* [Work request]
Reproduce only the lines of the material below that start at the line containing "(∃ d, s.live" and stop at the line containing "theorem unfile_zon (n". Keep both end lines.
━━━━━━━━━━
-- ==== Sys2Proof/Laws/Traffic.lean ====
section
/-! SUPPORT. What the operations on deliveries can do: filing, the release of a body, slots, settlement, re-filing and reverts
(R64, R66, R75, R79, R85, R164). -/

namespace Sys2Proof.Machine.State

variable (s : State)

/-! ### Filing (R74, R75) -/

/-- Taking a delivery out of its list: the list of a waiting delivery loses it, and nothing else happens. -/
theorem unfile_cases (n : Nat) :
    (∃ d, s.live n = some d ∧ d.state.waiting = true ∧
      s.unfile n = s.setCalList (frameNumber d.due) ((s.calList (frameNumber d.due)).filter (fun m => m ≠ n))) ∨
    ((∀ d, s.live n = some d → d.state.waiting = false) ∧ s.unfile n = s) := by
  unfold unfile
  cases h : s.live n with
  | none => exact .inr ⟨by simp, rfl⟩
  | some d =>
    by_cases hw : d.state.waiting = true
    · exact .inl ⟨d, rfl, hw, by simp [hw]⟩
    · exact .inr ⟨by simpa using hw, by simp [hw]⟩

@[simp] theorem unfile_dir (n : Nat) : (s.unfile n).dir = s.dir := by rcases s.unfile_cases n with ⟨d, -, -, h⟩ | ⟨-, h⟩ <;> simp [h]
@[simp] theorem unfile_act (n : Nat) : (s.unfile n).act = s.act := by rcases s.unfile_cases n with ⟨d, -, -, h⟩ | ⟨-, h⟩ <;> simp [h]
@[simp] theorem unfile_txt (n : Nat) : (s.unfile n).txt = s.txt := by rcases s.unfile_cases n with ⟨d, -, -, h⟩ | ⟨-, h⟩ <;> simp [h]
@[simp] theorem unfile_clk (n : Nat) : (s.unfile n).clk = s.clk := by rcases s.unfile_cases n with ⟨d, -, -, h⟩ | ⟨-, h⟩ <;> simp [h]
@[simp] theorem unfile_zon (n : Nat) : (s.unfile n).zon = s.zon := by rcases s.unfile_cases n with ⟨d, -, -, h⟩ | ⟨-, h⟩ <;> simp [h]
@[simp] theorem unfile_bld (n : Nat) : (s.unfile n).bld = s.bld := by rcases s.unfile_cases n with ⟨d, -, -, h⟩ | ⟨-, h⟩ <;> simp [h]
@[simp] theorem unfile_rcp (n : Nat) : (s.unfile n).rcp = s.rcp := by rcases s.unfile_cases n with ⟨d, -, -, h⟩ | ⟨-, h⟩ <;> simp [h]
@[simp] theorem unfile_jnl (n : Nat) : (s.unfile n).jnl = s.jnl := by rcases s.unfile_cases n with ⟨d, -, -, h⟩ | ⟨-, h⟩ <;> simp [h]
@[simp] theorem unfile_lnk (n : Nat) : (s.unfile n).lnk = s.lnk := by rcases s.unfile_cases n with ⟨d, -, -, h⟩ | ⟨-, h⟩ <;> simp [h]
@[simp] theorem unfile_pending (n : Nat) : (s.unfile n).pending = s.pending := by rcases s.unfile_cases n with ⟨d, -, -, h⟩ | ⟨-, h⟩ <;> simp [h]
@[simp] theorem unfile_record (n m : Nat) : (s.unfile n).record m = s.record m := by
  rcases s.unfile_cases n with ⟨d, -, -, h⟩ | ⟨-, h⟩ <;> simp [h]
@[simp] theorem unfile_live (n m : Nat) : (s.unfile n).live m = s.live m := by
  rcases s.unfile_cases n with ⟨d, -, -, h⟩ | ⟨-, h⟩ <;> simp [h]
@[simp] theorem unfile_ticket (n m : Nat) : (s.unfile n).ticket m = s.ticket m := by
  rcases s.unfile_cases n with ⟨d, -, -, h⟩ | ⟨-, h⟩ <;> simp [h]
@[simp] theorem unfile_sequence (n : Nat) : (s.unfile n).dlv.sequence = s.dlv.sequence := by
  rcases s.unfile_cases n with ⟨d, -, -, h⟩ | ⟨-, h⟩ <;> simp [h]

/-- The lists after a delivery was taken out of its list. -/
theorem calList_unfile (n k : Nat) :
    (s.unfile n).calList k =
      if ∃ d, s.live n = some d ∧ d.state.waiting = true ∧ frameNumber d.due = k then
        (s.calList k).filter (fun m => m ≠ n)
      else s.calList k := by
  rcases s.unfile_cases n with ⟨d, hd, hw, h⟩ | ⟨hw, h⟩ <;> rw [h]
  · rw [calList_setCalList]
    by_cases hk : k = frameNumber d.due
    · subst hk; simp [hd, hw]
    · rw [if_neg hk, if_neg]; simp [hd, hw]; exact fun h => hk h.symm
  · rw [if_neg]; rintro ⟨d, hd, hw', -⟩; simp [hw d hd] at hw'

/-- The place at which a delivery enters a list keeps the rest in order. -/
theorem insertInList_perm (n : Nat) (d : Delivery) (l : List Nat) : (insertInList s n d l).Perm (n :: l) := by
  induction l with
  | nil => exact .refl _
  | cons m rest ih =>
    unfold insertInList
    split
    · split <;> first | exact .refl _ | exact (ih.cons m).trans (.swap n m rest)
    · simp only [Bool.false_eq_true, if_false]; exact (ih.cons m).trans (.swap n m rest)

@[simp] theorem file_dir (n : Nat) (d : Delivery) : (s.file n d).dir = s.dir := by rfl
@[simp] theorem file_act (n : Nat) (d : Delivery) : (s.file n d).act = s.act := by rfl
@[simp] theorem file_txt (n : Nat) (d : Delivery) : (s.file n d).txt = s.txt := by rfl
@[simp] theorem file_clk (n : Nat) (d : Delivery) : (s.file n d).clk = s.clk := by rfl
@[simp] theorem file_zon (n : Nat) (d : Delivery) : (s.file n d).zon = s.zon := by rfl
@[simp] theorem file_bld (n : Nat) (d : Delivery) : (s.file n d).bld = s.bld := by rfl
@[simp] theorem file_rcp (n : Nat) (d : Delivery) : (s.file n d).rcp = s.rcp := by rfl
@[simp] theorem file_jnl (n : Nat) (d : Delivery) : (s.file n d).jnl = s.jnl := by rfl
@[simp] theorem file_lnk (n : Nat) (d : Delivery) : (s.file n d).lnk = s.lnk := by rfl
@[simp] theorem file_pending (n : Nat) (d : Delivery) : (s.file n d).pending = s.pending := by rfl
@[simp] theorem file_sequence (n : Nat) (d : Delivery) : (s.file n d).dlv.sequence = s.dlv.sequence := by rfl
theorem live_file (n m : Nat) (d : Delivery) : (s.file n d).live m = if m = n then some d else s.live m := live_setLive ..
@[simp] theorem file_issue (n m : Nat) (d : Delivery) : ((s.file n d).record m).issue = (s.record m).issue := issue_setLive ..
@[simp] theorem file_ticket (n m : Nat) (d : Delivery) : (s.file n d).ticket m = s.ticket m := by simp [ticket]
theorem file_record_other {n m : Nat} (h : m ≠ n) (d : Delivery) : (s.file n d).record m = s.record m :=
  record_setRecord_other _ h ..
theorem calList_file (n k : Nat) (d : Delivery) :
    (s.file n d).calList k =
      if k = frameNumber d.due then insertInList (s.setLive n d) n d (s.calList k) else s.calList k := by
  unfold file; rw [calList_setCalList]; split
  · subst k; simp
  · simp

/-! ### Bodies (R64, R66) -/

theorem writeBlocks_eq (l : List (Nat × List Byte)) :
    writeBlocks s l = s.withTxt { s.txt with blocks := (writeBlocks s l).txt.blocks } := by
  induction l generalizing s with
  | nil => rfl
  | cons p rest ih => exact (ih _).trans rfl

theorem dropBlocks_eq (l : List Nat) : dropBlocks s l = s.withTxt { s.txt with blocks := (dropBlocks s l).txt.blocks } := by
  induction l generalizing s with
  | nil => rfl
  | cons b rest ih => exact (ih _).trans rfl

@[simp] theorem writeBlocks_dir (l : List (Nat × List Byte)) : (writeBlocks s l).dir = s.dir := by rw [writeBlocks_eq]; rfl
@[simp] theorem writeBlocks_act (l : List (Nat × List Byte)) : (writeBlocks s l).act = s.act := by rw [writeBlocks_eq]; rfl
@[simp] theorem writeBlocks_dlv (l : List (Nat × List Byte)) : (writeBlocks s l).dlv = s.dlv := by rw [writeBlocks_eq]; rfl
@[simp] theorem writeBlocks_clk (l : List (Nat × List Byte)) : (writeBlocks s l).clk = s.clk := by rw [writeBlocks_eq]; rfl
@[simp] theorem writeBlocks_zon (l : List (Nat × List Byte)) : (writeBlocks s l).zon = s.zon := by rw [writeBlocks_eq]; rfl
@[simp] theorem writeBlocks_bld (l : List (Nat × List Byte)) : (writeBlocks s l).bld = s.bld := by rw [writeBlocks_eq]; rfl
@[simp] theorem writeBlocks_rcp (l : List (Nat × List Byte)) : (writeBlocks s l).rcp = s.rcp := by rw [writeBlocks_eq]; rfl
@[simp] theorem writeBlocks_jnl (l : List (Nat × List Byte)) : (writeBlocks s l).jnl = s.jnl := by rw [writeBlocks_eq]; rfl
@[simp] theorem writeBlocks_lnk (l : List (Nat × List Byte)) : (writeBlocks s l).lnk = s.lnk := by rw [writeBlocks_eq]; rfl
@[simp] theorem writeBlocks_pending (l : List (Nat × List Byte)) : (writeBlocks s l).pending = s.pending := by rw [writeBlocks_eq]; rfl
@[simp] theorem writeBlocks_body (l : List (Nat × List Byte)) (m : Nat) : (writeBlocks s l).body m = s.body m := by
  rw [writeBlocks_eq]; rfl
@[simp] theorem dropBlocks_dir (l : List Nat) : (dropBlocks s l).dir = s.dir := by rw [dropBlocks_eq]; rfl
@[simp] theorem dropBlocks_act (l : List Nat) : (dropBlocks s l).act = s.act := by rw [dropBlocks_eq]; rfl
@[simp] theorem dropBlocks_dlv (l : List Nat) : (dropBlocks s l).dlv = s.dlv := by rw [dropBlocks_eq]; rfl
@[simp] theorem dropBlocks_clk (l : List Nat) : (dropBlocks s l).clk = s.clk := by rw [dropBlocks_eq]; rfl
@[simp] theorem dropBlocks_zon (l : List Nat) : (dropBlocks s l).zon = s.zon := by rw [dropBlocks_eq]; rfl
@[simp] theorem dropBlocks_bld (l : List Nat) : (dropBlocks s l).bld = s.bld := by rw [dropBlocks_eq]; rfl
@[simp] theorem dropBlocks_rcp (l : List Nat) : (dropBlocks s l).rcp = s.rcp := by rw [dropBlocks_eq]; rfl
@[simp] theorem dropBlocks_jnl (l : List Nat) : (dropBlocks s l).jnl = s.jnl := by rw [dropBlocks_eq]; rfl
@[simp] theorem dropBlocks_lnk (l : List Nat) : (dropBlocks s l).lnk = s.lnk := by rw [dropBlocks_eq]; rfl
@[simp] theorem dropBlocks_pending (l : List Nat) : (dropBlocks s l).pending = s.pending := by rw [dropBlocks_eq]; rfl
@[simp] theorem dropBlocks_body (l : List Nat) (m : Nat) : (dropBlocks s l).body m = s.body m := by
  rw [dropBlocks_eq]; rfl

theorem block_dropBlocks (l : List Nat) (m : Nat) :
    (dropBlocks s l).block m = if m ∈ l then none else s.block m := by
  induction l generalizing s with
  | nil => simp [dropBlocks]
  | cons b rest ih =>
    rw [dropBlocks, ih, block_setBlock]
    by_cases h : m = b <;> simp [h]

theorem block_writeBlocks_other (l : List (Nat × List Byte)) (m : Nat) (h : m ∉ l.map (·.1)) :
    (writeBlocks s l).block m = s.block m := by
  induction l generalizing s with
  | nil => rfl
  | cons p rest ih =>
    rw [writeBlocks, ih _ (by simp_all), block_setBlock_other]; simp_all

theorem block_writeBlocks_mem {l : List (Nat × List Byte)} (hn : (l.map (·.1)).Nodup) {b : Nat} {chars : List Byte}
    (h : (b, chars) ∈ l) : (writeBlocks s l).block b = some chars := by
  induction l generalizing s with
  | nil => simp at h
  | cons p rest ih =>
    simp only [List.map_cons, List.nodup_cons] at hn
    rcases List.mem_cons.1 h with rfl | h
    · rw [writeBlocks, block_writeBlocks_other _ _ _ hn.1, block_setBlock_same]
    · exact ih _ hn.2 h

@[simp] theorem createBody_dir (n : Nat) (e : Encoding) (text : List Byte) : (s.createBody n e text).dir = s.dir := by simp [createBody]
@[simp] theorem createBody_act (n : Nat) (e : Encoding) (text : List Byte) : (s.createBody n e text).act = s.act := by simp [createBody]
@[simp] theorem createBody_dlv (n : Nat) (e : Encoding) (text : List Byte) : (s.createBody n e text).dlv = s.dlv := by simp [createBody]
@[simp] theorem createBody_clk (n : Nat) (e : Encoding) (text : List Byte) : (s.createBody n e text).clk = s.clk := by simp [createBody]
@[simp] theorem createBody_zon (n : Nat) (e : Encoding) (text : List Byte) : (s.createBody n e text).zon = s.zon := by simp [createBody]
@[simp] theorem createBody_bld (n : Nat) (e : Encoding) (text : List Byte) : (s.createBody n e text).bld = s.bld := by simp [createBody]
@[simp] theorem createBody_rcp (n : Nat) (e : Encoding) (text : List Byte) : (s.createBody n e text).rcp = s.rcp := by simp [createBody]
@[simp] theorem createBody_jnl (n : Nat) (e : Encoding) (text : List Byte) : (s.createBody n e text).jnl = s.jnl := by simp [createBody]
@[simp] theorem createBody_lnk (n : Nat) (e : Encoding) (text : List Byte) : (s.createBody n e text).lnk = s.lnk := by simp [createBody]
@[simp] theorem createBody_pending (n : Nat) (e : Encoding) (text : List Byte) : (s.createBody n e text).pending = s.pending := by simp [createBody]
theorem body_createBody (n m : Nat) (e : Encoding) (text : List Byte) :
    (s.createBody n e text).body m =
      if m = n then { inUse := true, refs := 1, encoding := e, length := text.length,
                      blocks := s.freeBlocks (blocksOf text.length) }
      else s.body m := by
  simp [createBody, body_setBody]

@[simp] theorem shareBody_dir (n : Nat) : (s.shareBody n).dir = s.dir := by rfl
@[simp] theorem shareBody_act (n : Nat) : (s.shareBody n).act = s.act := by rfl
@[simp] theorem shareBody_dlv (n : Nat) : (s.shareBody n).dlv = s.dlv := by rfl
@[simp] theorem shareBody_clk (n : Nat) : (s.shareBody n).clk = s.clk := by rfl
@[simp] theorem shareBody_zon (n : Nat) : (s.shareBody n).zon = s.zon := by rfl
@[simp] theorem shareBody_bld (n : Nat) : (s.shareBody n).bld = s.bld := by rfl
@[simp] theorem shareBody_rcp (n : Nat) : (s.shareBody n).rcp = s.rcp := by rfl
@[simp] theorem shareBody_jnl (n : Nat) : (s.shareBody n).jnl = s.jnl := by rfl
@[simp] theorem shareBody_lnk (n : Nat) : (s.shareBody n).lnk = s.lnk := by rfl
@[simp] theorem shareBody_pending (n : Nat) : (s.shareBody n).pending = s.pending := by rfl
@[simp] theorem releaseBody_dir (n : Nat) : (s.releaseBody n).dir = s.dir := by unfold releaseBody; dsimp only; split <;> simp
@[simp] theorem releaseBody_act (n : Nat) : (s.releaseBody n).act = s.act := by unfold releaseBody; dsimp only; split <;> simp
@[simp] theorem releaseBody_dlv (n : Nat) : (s.releaseBody n).dlv = s.dlv := by unfold releaseBody; dsimp only; split <;> simp
@[simp] theorem releaseBody_clk (n : Nat) : (s.releaseBody n).clk = s.clk := by unfold releaseBody; dsimp only; split <;> simp
@[simp] theorem releaseBody_zon (n : Nat) : (s.releaseBody n).zon = s.zon := by unfold releaseBody; dsimp only; split <;> simp
@[simp] theorem releaseBody_bld (n : Nat) : (s.releaseBody n).bld = s.bld := by unfold releaseBody; dsimp only; split <;> simp
@[simp] theorem releaseBody_rcp (n : Nat) : (s.releaseBody n).rcp = s.rcp := by unfold releaseBody; dsimp only; split <;> simp
@[simp] theorem releaseBody_jnl (n : Nat) : (s.releaseBody n).jnl = s.jnl := by unfold releaseBody; dsimp only; split <;> simp
@[simp] theorem releaseBody_lnk (n : Nat) : (s.releaseBody n).lnk = s.lnk := by unfold releaseBody; dsimp only; split <;> simp
@[simp] theorem releaseBody_pending (n : Nat) : (s.releaseBody n).pending = s.pending := by unfold releaseBody; dsimp only; split <;> simp

/-- The release of a body reference: the last one frees the body and its blocks. -/
theorem body_releaseBody (n m : Nat) :
    (s.releaseBody n).body m =
      if m = n then (if (s.body n).refs ≤ 1 then .free else { s.body n with refs := (s.body n).refs - 1 })
      else s.body m := by
  unfold releaseBody; dsimp only
  by_cases h : (s.body n).refs ≤ 1 <;> simp [h, body_setBody]

theorem block_releaseBody (n b : Nat) :
    (s.releaseBody n).block b = if (s.body n).refs ≤ 1 ∧ b ∈ (s.body n).blocks then none else s.block b := by
  unfold releaseBody; dsimp only
  by_cases h : (s.body n).refs ≤ 1 <;> simp [h, block_dropBlocks]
━━━━━━━━━━
* [Answer for the task]
    (∃ d, s.live n = some d ∧ d.state.waiting = true ∧
      s.unfile n = s.setCalList (frameNumber d.due) ((s.calList (frameNumber d.due)).filter (fun m => m ≠ n))) ∨
    ((∀ d, s.live n = some d → d.state.waiting = false) ∧ s.unfile n = s) := by
  unfold unfile
  cases h : s.live n with
  | none => exact .inr ⟨by simp, rfl⟩
  | some d =>
    by_cases hw : d.state.waiting = true
    · exact .inl ⟨d, rfl, hw, by simp [hw]⟩
    · exact .inr ⟨by simpa using hw, by simp [hw]⟩

@[simp] theorem unfile_dir (n : Nat) : (s.unfile n).dir = s.dir := by rcases s.unfile_cases n with ⟨d, -, -, h⟩ | ⟨-, h⟩ <;> simp [h]
@[simp] theorem unfile_act (n : Nat) : (s.unfile n).act = s.act := by rcases s.unfile_cases n with ⟨d, -, -, h⟩ | ⟨-, h⟩ <;> simp [h]
@[simp] theorem unfile_txt (n : Nat) : (s.unfile n).txt = s.txt := by rcases s.unfile_cases n with ⟨d, -, -, h⟩ | ⟨-, h⟩ <;> simp [h]
@[simp] theorem unfile_clk (n : Nat) : (s.unfile n).clk = s.clk := by rcases s.unfile_cases n with ⟨d, -, -, h⟩ | ⟨-, h⟩ <;> simp [h]
@[simp] theorem unfile_zon (n : Nat) : (s.unfile n).zon = s.zon := by rcases s.unfile_cases n with ⟨d, -, -, h⟩ | ⟨-, h⟩ <;> simp [h]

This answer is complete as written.